#### RECORDS SUPPLIED:

══════

/-- R37 items 1 to 4 on both engines: what every step keeps, the bench's steps too. -/
abbrev Inv (s : State) : Prop :=
  SinkInv s.params s.e ∧ WindowInv s.e.ses ∧ PredInv s.params s.e.ses.pred ∧
  SourceInv s.params s.d ∧ WindowInv s.d.ses ∧ PredInv s.params s.d.ses.pred

/-- The fault codes of engine E that a command can raise (R251). -/
def FaultCode.ofE : FaultCode → Bool
  | .none => true
  | .capacity => true
  | .config => true
  | .firstDeltaRange => true
  | .dodRange => true
  | .sourceExhausted => false
  | .malformed => false
  | .badWidth => false

/-- The fault codes of engine D that a command can raise (R251). -/
def FaultCode.ofD : FaultCode → Bool
  | .none => true
  | .sourceExhausted => true
  | .config => true
  | .malformed => true
  | .capacity => false
  | .firstDeltaRange => false
  | .dodRange => false
  | .badWidth => false

/-- What the commands keep beyond R37 items 1 to 4: item 7, the engine column of R251, and that a closed or
exhausted session has no fault and, on E, an empty accumulator (items 5 and 6). -/
def PhaseInv (s : State) : Prop :=
  s.e.fault.ofE = true ∧ s.d.fault.ofD = true ∧
  (s.e.phase = .idle → s.e.fault = .none ∨ s.e.fault = .config ∨ s.e.fault = .capacity) ∧
  (s.d.phase = .idle → s.d.fault = .none ∨ s.d.fault = .config ∨ s.d.fault = .sourceExhausted) ∧
  (s.e.phase = .closed → s.e.fault = .none ∧ s.e.accFill = 0) ∧
  (s.d.phase = .exhausted → s.d.fault = .none)

/-- R37 items 5 and 6: with no fault, `B_E` is a header, then a first sample, then later samples, then, once
closed, the terminator and less than a unit of padding (R96). Every value code word is legal in the window the words
before it left, from no window on (R36, R101, R105), and in a live session the registers hold the window they left. -/
def GrammarInv (s : State) : Prop :=
  s.e.fault = .none →
    match s.e.phase with
    | .idle => True
    | .ready =>
      s.e.ses.sameWindow Session.reset ∧ s.e.bits s.params = encodeStream (.header s.e.ses.blockTimestamp)
    | .afterFirst =>
      s.e.ses.sameWindow Session.reset ∧
        ∃ d v, wfFirstDelta d = true ∧ s.e.bits s.params = blockBits s.e.ses.blockTimestamp d v []
    | .streaming =>
      ∃ d v ws, wfFirstDelta d = true ∧ ws ≠ [] ∧ samplesWf Session.reset ws ∧
        s.e.ses.sameWindow (samplesWindow Session.reset ws) ∧
        s.e.bits s.params = blockBits s.e.ses.blockTimestamp d v ws
    | .closed =>
      ∃ body pad, pad < s.params.unit.bits ∧
        s.e.bits s.params = body ++ (terminatorBits ++ List.replicate pad false) ∧
        (body = encodeStream (.header s.e.ses.blockTimestamp) ∨
          ∃ d v ws, wfFirstDelta d = true ∧ samplesWf Session.reset ws ∧
            body = blockBits s.e.ses.blockTimestamp d v ws)

/-! Operands and answers. -/

/-- The predictor operands PRED_INIT accepts (R161, R254). -/
def predAccepted (p : Params) (kind : PredKind) (sizeReq : W64) : Bool :=
  match kind with
  | .last => true
  | .dfcm => decide (0 < sizeReq.toInt) && !(p.overTable (nextPow2 sizeReq.toNat))
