-- ==== Sys2Proof/Laws/State.lean ====
section
/-! SUPPORT. What each update of the state does to each field: one lemma per field per update. -/

namespace Sys2Proof
namespace Machine

/-! Answers, refusals and faults. -/

variable (s : State) (x : Engine) (r : Response) (st : Status) (f : FaultCode)

@[simp] theorem State.answer_params : (s.answer x r).params = s.params := by cases x <;> rfl
@[simp] theorem State.answer_e : (s.answer x r).e = s.e := by cases x <;> rfl
@[simp] theorem State.answer_d : (s.answer x r).d = s.d := by cases x <;> rfl
@[simp] theorem State.answer_ret : (s.answer x r).ret = s.ret := by cases x <;> rfl
@[simp] theorem State.answer_input : (s.answer x r).input = s.input := by cases x <;> rfl
@[simp] theorem State.answer_E_respE : (s.answer .E r).respE = some r := rfl
@[simp] theorem State.answer_E_respD : (s.answer .E r).respD = s.respD := rfl
@[simp] theorem State.answer_D_respE : (s.answer .D r).respE = s.respE := rfl
@[simp] theorem State.answer_D_respD : (s.answer .D r).respD = some r := rfl

@[simp] theorem State.faultOf_E : s.faultOf .E = s.e.fault := rfl
@[simp] theorem State.faultOf_D : s.faultOf .D = s.d.fault := rfl

@[simp] theorem State.refuse_params : (s.refuse x st).params = s.params := by cases x <;> rfl
@[simp] theorem State.refuse_e : (s.refuse x st).e = s.e := by cases x <;> rfl
@[simp] theorem State.refuse_d : (s.refuse x st).d = s.d := by cases x <;> rfl
@[simp] theorem State.refuse_ret : (s.refuse x st).ret = s.ret := by cases x <;> rfl
@[simp] theorem State.refuse_input : (s.refuse x st).input = s.input := by cases x <;> rfl
@[simp] theorem State.refuse_E_respE : (s.refuse .E st).respE = some (plainResponse st s.e.fault) := rfl
@[simp] theorem State.refuse_E_respD : (s.refuse .E st).respD = s.respD := rfl
@[simp] theorem State.refuse_D_respE : (s.refuse .D st).respE = s.respE := rfl
@[simp] theorem State.refuse_D_respD : (s.refuse .D st).respD = some (plainResponse st s.d.fault) := rfl

@[simp] theorem State.enterFault_params : (s.enterFault x f).params = s.params := by cases x <;> rfl
@[simp] theorem State.enterFault_respE : (s.enterFault x f).respE = s.respE := by cases x <;> rfl
@[simp] theorem State.enterFault_respD : (s.enterFault x f).respD = s.respD := by cases x <;> rfl
@[simp] theorem State.enterFault_ret : (s.enterFault x f).ret = s.ret := by cases x <;> rfl
@[simp] theorem State.enterFault_input : (s.enterFault x f).input = s.input := by cases x <;> rfl
@[simp] theorem State.enterFault_E_e : (s.enterFault .E f).e = { s.e with fault := f } := rfl
@[simp] theorem State.enterFault_E_d : (s.enterFault .E f).d = s.d := rfl
@[simp] theorem State.enterFault_D_e : (s.enterFault .D f).e = s.e := rfl
@[simp] theorem State.enterFault_D_d : (s.enterFault .D f).d = { s.d with fault := f } := rfl

@[simp] theorem State.faultCommand_params : (s.faultCommand x f).params = s.params := by cases x <;> rfl
@[simp] theorem State.faultCommand_ret : (s.faultCommand x f).ret = s.ret := by cases x <;> rfl
@[simp] theorem State.faultCommand_input : (s.faultCommand x f).input = s.input := by cases x <;> rfl
@[simp] theorem State.faultCommand_E_e : (s.faultCommand .E f).e = { s.e with fault := f } := rfl
@[simp] theorem State.faultCommand_E_d : (s.faultCommand .E f).d = s.d := rfl
@[simp] theorem State.faultCommand_D_e : (s.faultCommand .D f).e = s.e := rfl
@[simp] theorem State.faultCommand_D_d : (s.faultCommand .D f).d = { s.d with fault := f } := rfl
@[simp] theorem State.faultCommand_E_respE :
    (s.faultCommand .E f).respE = some (plainResponse .fault f) := rfl
@[simp] theorem State.faultCommand_E_respD : (s.faultCommand .E f).respD = s.respD := rfl
@[simp] theorem State.faultCommand_D_respE : (s.faultCommand .D f).respE = s.respE := rfl
@[simp] theorem State.faultCommand_D_respD :
    (s.faultCommand .D f).respD = some (plainResponse .fault f) := rfl

@[simp] theorem State.withRequest_params (q : Request) : (s.withRequest q).params = s.params := rfl
@[simp] theorem State.withRequest_e (q : Request) : (s.withRequest q).e = s.e := rfl
@[simp] theorem State.withRequest_d (q : Request) : (s.withRequest q).d = s.d := rfl
@[simp] theorem State.withRequest_input (q : Request) : (s.withRequest q).input = q :: s.input := rfl

@[simp] theorem hardwareReset_params : (hardwareReset s).params = s.params := rfl
@[simp] theorem hardwareReset_e : (hardwareReset s).e = EngineE.reset := rfl
@[simp] theorem hardwareReset_d : (hardwareReset s).d = EngineD.reset := rfl
@[simp] theorem hardwareReset_input : (hardwareReset s).input = s.input := rfl

@[simp] theorem plainResponse_status : (plainResponse st f).status = st := rfl
@[simp] theorem plainResponse_fault : (plainResponse st f).fault = f := rfl
@[simp] theorem plainResponse_timestamp : (plainResponse st f).timestamp = 0#64 := rfl
@[simp] theorem plainResponse_value : (plainResponse st f).value = 0#64 := rfl

/-! The session registers. -/

section Session
variable (ses : Session) (l t : Nat) (a b : W64)

@[simp] theorem Session.withWindow_block : (ses.withWindow l t).blockTimestamp = ses.blockTimestamp := rfl
@[simp] theorem Session.withWindow_timestamp :
    (ses.withWindow l t).storedTimestamp = ses.storedTimestamp := rfl
@[simp] theorem Session.withWindow_delta : (ses.withWindow l t).storedDelta = ses.storedDelta := rfl
@[simp] theorem Session.withWindow_leading :
    (ses.withWindow l t).storedLeadingZeros = BitVec.ofNat 32 l := rfl
@[simp] theorem Session.withWindow_trailing :
    (ses.withWindow l t).storedTrailingZeros = BitVec.ofNat 32 t := rfl
@[simp] theorem Session.withWindow_pred : (ses.withWindow l t).pred = ses.pred := rfl

@[simp] theorem Session.withTime_block : (ses.withTime a b).blockTimestamp = ses.blockTimestamp := rfl
@[simp] theorem Session.withTime_timestamp : (ses.withTime a b).storedTimestamp = b := rfl
@[simp] theorem Session.withTime_delta : (ses.withTime a b).storedDelta = a := rfl
@[simp] theorem Session.withTime_leading :
    (ses.withTime a b).storedLeadingZeros = ses.storedLeadingZeros := rfl
@[simp] theorem Session.withTime_trailing :
    (ses.withTime a b).storedTrailingZeros = ses.storedTrailingZeros := rfl
@[simp] theorem Session.withTime_pred : (ses.withTime a b).pred = ses.pred := rfl

@[simp] theorem Session.fresh_block : (ses.fresh a).blockTimestamp = a := rfl
@[simp] theorem Session.fresh_timestamp : (ses.fresh a).storedTimestamp = 0#64 := rfl
@[simp] theorem Session.fresh_delta : (ses.fresh a).storedDelta = 0#64 := rfl
@[simp] theorem Session.fresh_leading : (ses.fresh a).storedLeadingZeros = Config.noWindow := rfl
@[simp] theorem Session.fresh_trailing : (ses.fresh a).storedTrailingZeros = 0#32 := rfl
@[simp] theorem Session.fresh_pred : (ses.fresh a).pred = ses.pred := rfl

end Session

/-! The engines. -/

section Engines
variable (e : EngineE) (d : EngineD) (q : Pred) (p : Params) (v : W64)

@[simp] theorem EngineE.withPred_phase : (e.withPred q).phase = e.phase := rfl
@[simp] theorem EngineE.withPred_fault : (e.withPred q).fault = e.fault := rfl
@[simp] theorem EngineE.withPred_ses : (e.withPred q).ses = { e.ses with pred := q } := rfl
@[simp] theorem EngineE.withPred_smE : (e.withPred q).smE = e.smE := rfl
@[simp] theorem EngineE.withPred_wUnit : (e.withPred q).wUnit = e.wUnit := rfl
@[simp] theorem EngineE.withPred_acc : (e.withPred q).acc = e.acc := rfl
@[simp] theorem EngineE.withPred_accFill : (e.withPred q).accFill = e.accFill := rfl

@[simp] theorem EngineD.withPred_phase : (d.withPred q).phase = d.phase := rfl
@[simp] theorem EngineD.withPred_fault : (d.withPred q).fault = d.fault := rfl
@[simp] theorem EngineD.withPred_ses : (d.withPred q).ses = { d.ses with pred := q } := rfl
@[simp] theorem EngineD.withPred_smD : (d.withPred q).smD = d.smD := rfl
@[simp] theorem EngineD.withPred_srcLenUnits : (d.withPred q).srcLenUnits = d.srcLenUnits := rfl
@[simp] theorem EngineD.withPred_rPos : (d.withPred q).rPos = d.rPos := rfl

@[simp] theorem EngineE.update_phase : (e.update v).phase = e.phase := rfl
@[simp] theorem EngineE.update_fault : (e.update v).fault = e.fault := rfl
@[simp] theorem EngineE.update_ses : (e.update v).ses = { e.ses with pred := predUpdate v e.ses.pred } := rfl
@[simp] theorem EngineE.update_smE : (e.update v).smE = e.smE := rfl
@[simp] theorem EngineE.update_wUnit : (e.update v).wUnit = e.wUnit := rfl
@[simp] theorem EngineE.update_acc : (e.update v).acc = e.acc := rfl
@[simp] theorem EngineE.update_accFill : (e.update v).accFill = e.accFill := rfl
@[simp] theorem EngineE.update_wPos : (e.update v).wPos p = e.wPos p := rfl

@[simp] theorem EngineD.update_phase : (d.update v).phase = d.phase := rfl
@[simp] theorem EngineD.update_fault : (d.update v).fault = d.fault := rfl
@[simp] theorem EngineD.update_ses : (d.update v).ses = { d.ses with pred := predUpdate v d.ses.pred } := rfl
@[simp] theorem EngineD.update_smD : (d.update v).smD = d.smD := rfl
@[simp] theorem EngineD.update_srcLenUnits : (d.update v).srcLenUnits = d.srcLenUnits := rfl
@[simp] theorem EngineD.update_rPos : (d.update v).rPos = d.rPos := rfl
@[simp] theorem EngineD.update_srcLenBits : (d.update v).srcLenBits p = d.srcLenBits p := rfl

@[simp] theorem commitUnit_phase : (commitUnit p e).phase = e.phase := rfl
@[simp] theorem commitUnit_fault : (commitUnit p e).fault = e.fault := rfl
@[simp] theorem commitUnit_ses : (commitUnit p e).ses = e.ses := rfl
@[simp] theorem commitUnit_smE : (commitUnit p e).smE = e.smE.writeUnit p.unit e.wUnit e.acc := rfl
@[simp] theorem commitUnit_wUnit : (commitUnit p e).wUnit = e.wUnit + 1 := rfl
@[simp] theorem commitUnit_acc : (commitUnit p e).acc = 0#64 := rfl
@[simp] theorem commitUnit_accFill : (commitUnit p e).accFill = 0 := rfl

end Engines

/-! The exception layer (00_scope.md R10). -/

section Res
variable {σ τ α β : Type}

@[simp] theorem Res.bind_ok (a : α) (t : σ) (k : α → σ → Res σ β) : (Res.ok a t).bind k = k a t := rfl
@[simp] theorem Res.bind_raised (g : FaultCode) (t : σ) (k : α → σ → Res σ β) :
    (Res.raised g t : Res σ α).bind k = .raised g t := rfl
@[simp] theorem Res.within_ok (a : α) (t : σ) (put : σ → τ) :
    (Res.ok a t).within put = .ok a (put t) := rfl
@[simp] theorem Res.within_raised (g : FaultCode) (t : σ) (put : σ → τ) :
    (Res.raised g t : Res σ α).within put = .raised g (put t) := rfl
@[simp] theorem Res.silent_ok (t : σ) : (Res.ok () t).silent = .ok .nothing t := rfl
@[simp] theorem Res.silent_raised (g : FaultCode) (t : σ) :
    (Res.raised g t : Res σ Unit).silent = .raised g t := rfl
@[simp] theorem Res.asWord_ok (a : W64) (t : σ) : (Res.ok a t).asWord = .ok (.word a) t := rfl
@[simp] theorem Res.asWord_raised (g : FaultCode) (t : σ) :
    (Res.raised g t : Res σ W64).asWord = .raised g t := rfl
@[simp] theorem Res.asFlagged_ok (a : Bool × W64) (t : σ) :
    (Res.ok a t).asFlagged = .ok (.flagged a.1 a.2) t := rfl
@[simp] theorem Res.asFlagged_raised (g : FaultCode) (t : σ) :
    (Res.raised g t : Res σ (Bool × W64)).asFlagged = .raised g t := rfl

/-- A sequence ends normally exactly when both its parts do. -/
theorem Res.bind_eq_ok {r : Res σ α} {k : α → σ → Res σ β} {b : β} {u : σ} :
    r.bind k = .ok b u ↔ ∃ a t, r = .ok a t ∧ k a t = .ok b u := by
  cases r <;> simp [Res.bind]

/-- A sequence raises where its first part does, else where its second does. -/
theorem Res.bind_eq_raised {r : Res σ α} {k : α → σ → Res σ β} {g : FaultCode} {u : σ} :
    r.bind k = .raised g u ↔
      r = .raised g u ∨ ∃ a t, r = .ok a t ∧ k a t = .raised g u := by
  cases r <;> simp [Res.bind]

end Res

end Machine
end Sys2Proof
end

══════

#### WORK ORDER:
Return exactly the lines that run from the top of the listing above to the line containing "SinkInv s.params s.e", please, keeping both end lines and leaving out everything else.

#### RESPONSE TO THE TASK:
/-- R37 items 1 to 4 on both engines: what every step keeps, the bench's steps too. -/
abbrev Inv (s : State) : Prop :=
  SinkInv s.params s.e ∧ WindowInv s.e.ses ∧ PredInv s.params s.e.ses.pred ∧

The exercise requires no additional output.